Week 2: Two Pointers

Pattern family: Foundational · Time budget: 12 hours · Prerequisites: Week 1 done (Arrays and Hashing, with the space-for-time trade and one-pass scanning fresh). · Cold-revisit obligation: Two Sum, Valid Anagram.

Overview

Two pointers is the second foundational pattern, and it is the cheapest one you own: it usually buys you O(1) extra space where a hash structure would have cost O(n). The whole idea is to track a position with two indices instead of one, and move them under a rule that lets you skip work you would otherwise repeat. The two indices most often start at opposite ends of a sorted array and walk toward each other; sometimes they both start at the left and one runs ahead of the other.

The lever is that on a sorted (or otherwise monotonic) structure, the value at each pointer tells you which pointer to move. If a pair sums too high, the only way to lower the sum is to pull the right pointer left; if too low, push the left pointer right. Each step rules out a whole batch of pairs at once, so a scan that looks O(n^2) collapses to O(n). The reflex to train this week fires before you write code: when the input is sorted (or you are allowed to sort it) and the question is about a pair or triple satisfying a relation, reach for two indices, not a nested loop.

flowchart TD
    Q["Read the problem"] --> A{"Is the input sorted, or am I<br/>allowed to sort it, and is the<br/>question about a pair or triple<br/>satisfying a relation?"}
    A -->|yes| H["Two pointers: put one index at<br/>each end, move under a rule.<br/>O(n) time, O(1) extra space."]
    A -->|no| B{"Is there a 'walk from both ends<br/>toward the middle', or a 'one index<br/>runs ahead of another' structure?"}
    B -->|yes| H
    B -->|no| C["Probably a different pattern.<br/>Keep reading the cues."]

Notice: the decision happens before you code, and it hinges on order.

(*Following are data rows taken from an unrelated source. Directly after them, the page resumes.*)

-- ==== Sys2Proof/Machine/Drive.lean ====
section
/-! DEFINITION. The Clock Drive (R474–R507): loop descriptors, samples, outputs, plan and fall-back roles, the switch-over,
FLY, the Logbook and drive-core faults. -/

namespace Sys2Proof.Machine

/-! ### Its SRAM -/

def dKey (off : Nat) : Nat := 0x00C0000000 + off

/-- Read own SRAM; `none` where a word is uncorrectable. -/
def State.sramRead (s : State) (off n : Nat) : Option (List Byte) :=
  (List.range n).foldr (fun i acc => match s.readKey (dKey (off + i)), acc with | some b, some r => some (b :: r) | _, _ => none)
    (some [])

/-- Write own SRAM: whole words clear an earlier uncorrectable error (R528). -/
def State.sramWrite (s : State) (off : Nat) (bs : List Byte) : State :=
  let s := s.heal ((List.range bs.length).map (fun i => dKey (off + i)))
  (writeRun (fun s i b => s.writeKey (dKey (off + i)) b) s 0 bs).1

def State.sramWords (s : State) (off n : Nat) : Option (List Word) := (s.sramRead off (4 * n)).map wordsOf

/-- A read that meets an uncorrectable word counts (R504). -/
def State.sramUe (s : State) : State := (s.count rDRIVE 1).raise rDRIVE 2

def descOff (l : Nat) : Nat := 0x8000 * l
def stateOff (l : Nat) : Nat := 0x270000 + l * 0x200

/-! ### Loop descriptors (R477, R478) -/

/-- A loop descriptor: its words. -/
structure LoopDesc where
  ws : List Word

def LoopDesc.w (d : LoopDesc) (off : Nat) : Word := d.ws.getD (off / 4) 0#32
def LoopDesc.f (d : LoopDesc) (off hi lo : Nat) : Nat := fieldOf (d.w off) hi lo
def LoopDesc.nx (d : LoopDesc) : Nat := d.f 0 4 0
def LoopDesc.nu (d : LoopDesc) : Nat := d.f 0 8 5
def LoopDesc.ny (d : LoopDesc) : Nat := d.f 0 13 9
def LoopDesc.ni (d : LoopDesc) : Nat := d.f 0 17 14
def LoopDesc.nr (d : LoopDesc) : Nat := d.f 0 21 18
def LoopDesc.form (d : LoopDesc) : Bool := flagOf (d.w 0) 22
def LoopDesc.clampdir (d : LoopDesc) : Bool := flagOf (d.w 0) 23
def LoopDesc.refsrc (d : LoopDesc) : Nat := d.f 0 25 24
def LoopDesc.core (d : LoopDesc) : Nat := d.f 4 1 0
def LoopDesc.outdiv (d : LoopDesc) : Nat := d.f 4 23 8
def LoopDesc.stalemax (d : LoopDesc) : Nat := d.f 4 31 24
def LoopDesc.latmax (d : LoopDesc) : Nat := (d.w 8).toNat
/-- Element (i, j) of a matrix, and an element of a vector. -/
def LoopDesc.m (d : LoopDesc) (base stride i j : Nat) : Word := d.w (base + 4 * (stride * i + j))
def LoopDesc.v (d : LoopDesc) (base i : Nat) : Word := d.w (base + 4 * i)
def LoopDesc.inp (d : LoopDesc) (i hi lo : Nat) : Nat := d.f (0x40 + 16 * i) hi lo
def LoopDesc.out (d : LoopDesc) (i hi lo : Nat) : Nat := d.f (0x140 + 16 * i) hi lo
def LoopDesc.ui (d : LoopDesc) (i : Nat) : Nat := d.f (0x200 + 16 * i) 3 0
def LoopDesc.ri (d : LoopDesc) (i : Nat) : Nat := d.f (0x200 + 16 * i) 7 4
def LoopDesc.yi (d : LoopDesc) (i : Nat) : Nat := d.f (0x200 + 16 * i) 11 8
def LoopDesc.ti (d : LoopDesc) (i : Nat) : Word := d.w (0x204 + 16 * i)
def LoopDesc.rmap (d : LoopDesc) (i : Nat) : Nat := d.f (0x2C0 + i) (8 * (i % 4) + 7) (8 * (i % 4))

/-- Bytes of a value in a format. -/
def fmtBytes (fmt : Nat) : Nat := if fmt < 2 then 4 else 2

/-- Byte ranges that hold nothing. -/
def descGaps : List (Nat × Nat) := [(0x0C, 0x40), (0x2CC, 0x300), (0x330, 0x340), (0x3D0, 0x400), (0x460, 0x480), (0x2700, 0x3FFC)]

def LoopDesc.zeroed (d : LoopDesc) : Bool :=
  descGaps.all (fun g => (List.range ((g.2 - g.1) / 4)).all (fun i => d.w (g.1 + 4 * i) == 0#32)) &&
  d.f 0 31 26 == 0 && d.f 4 7 2 == 0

The directional rule that makes two pointers correct only exists on a sorted or monotonic structure; naming that out loud (principle 1) is what makes this diagram fire under pressure.

Warm-Up: Retrieve Before You Begin

Answer from memory, no peeking. This pulls forward the Week 1 and Week 0 tools that two pointers leans on hardest.

From Week 1: Two Sum on an unsorted array was solved with a hash map in O(n) time. What did that cost you in space, and why?
From the Week 0 refresher: what is the difference between a.sort() and sorted(a), and what does a.sort() return?
From the Week 0 refresher: what does a, b = b, a do, and why does it not need a temporary variable?

Check your recall

1. The hash-map Two Sum costs O(n) extra space, because it stores every value seen so far (mapped to its index) so that each complement lookup is O(1). That is the space-for-time trade from Week 1: you buy the single pass with a linear-size map. This week's contrast is direct: on a *sorted* array, two pointers solve the same shape in O(n) time and O(1) space, with no map at all. 2. `a.sort()` sorts the list in place and returns `None`; `sorted(a)` leaves `a` untouched and returns a new sorted list. The classic bug is `a = a.sort()`, which sets `a` to `None`. Use `a.sort()` when you may mutate the input, `sorted(a)` when you must preserve it. 3. `a, b = b, a` swaps the two names in one statement. The right-hand side `b, a` is packed into a tuple first, then unpacked into the left-hand names, so the old values are both captured before either name is rebound; no temporary is needed.

Learning objectives

By the end of this week you can:

Recognize the two-pointer cue (sorted or sortable input, a question about pairs or triples, or a “walk from both ends” structure) and reach for two indices without being told.
State the directional rule for an opposite-ends scan: which pointer to move when the current pair overshoots or undershoots the target, and why moving it is safe.
Construct an opposite-ends two-pointer solution that runs in O(n) time and O(1) extra space where a naive approach would be two nested loops.
Apply the sort-then-fix-then-two-pointer template to 3Sum, including skipping duplicates correctly at all three levels.
Analyze the time and space complexity of your solution and name what dominates at scale, including when a sort is the dominating term.
Defend every line of each solution you commit, from memory, with no AI open, including why each pointer move cannot skip a valid answer.

Recognition cue

“The input is sorted (or I am allowed to sort it), and the question is about a pair or triple that satisfies a relation” almost always means two pointers. The other surface form is any “walk from both ends toward the middle” structure: checking a palindrome, or pinching inward on a container. A third form, which returns in Week 6, is the fast/slow variant where both pointers start at the left and one advances faster than the other (finding a cycle, or the middle of a linked list). The common thread is two positions moving under a rule, replacing a loop that would otherwise rescan.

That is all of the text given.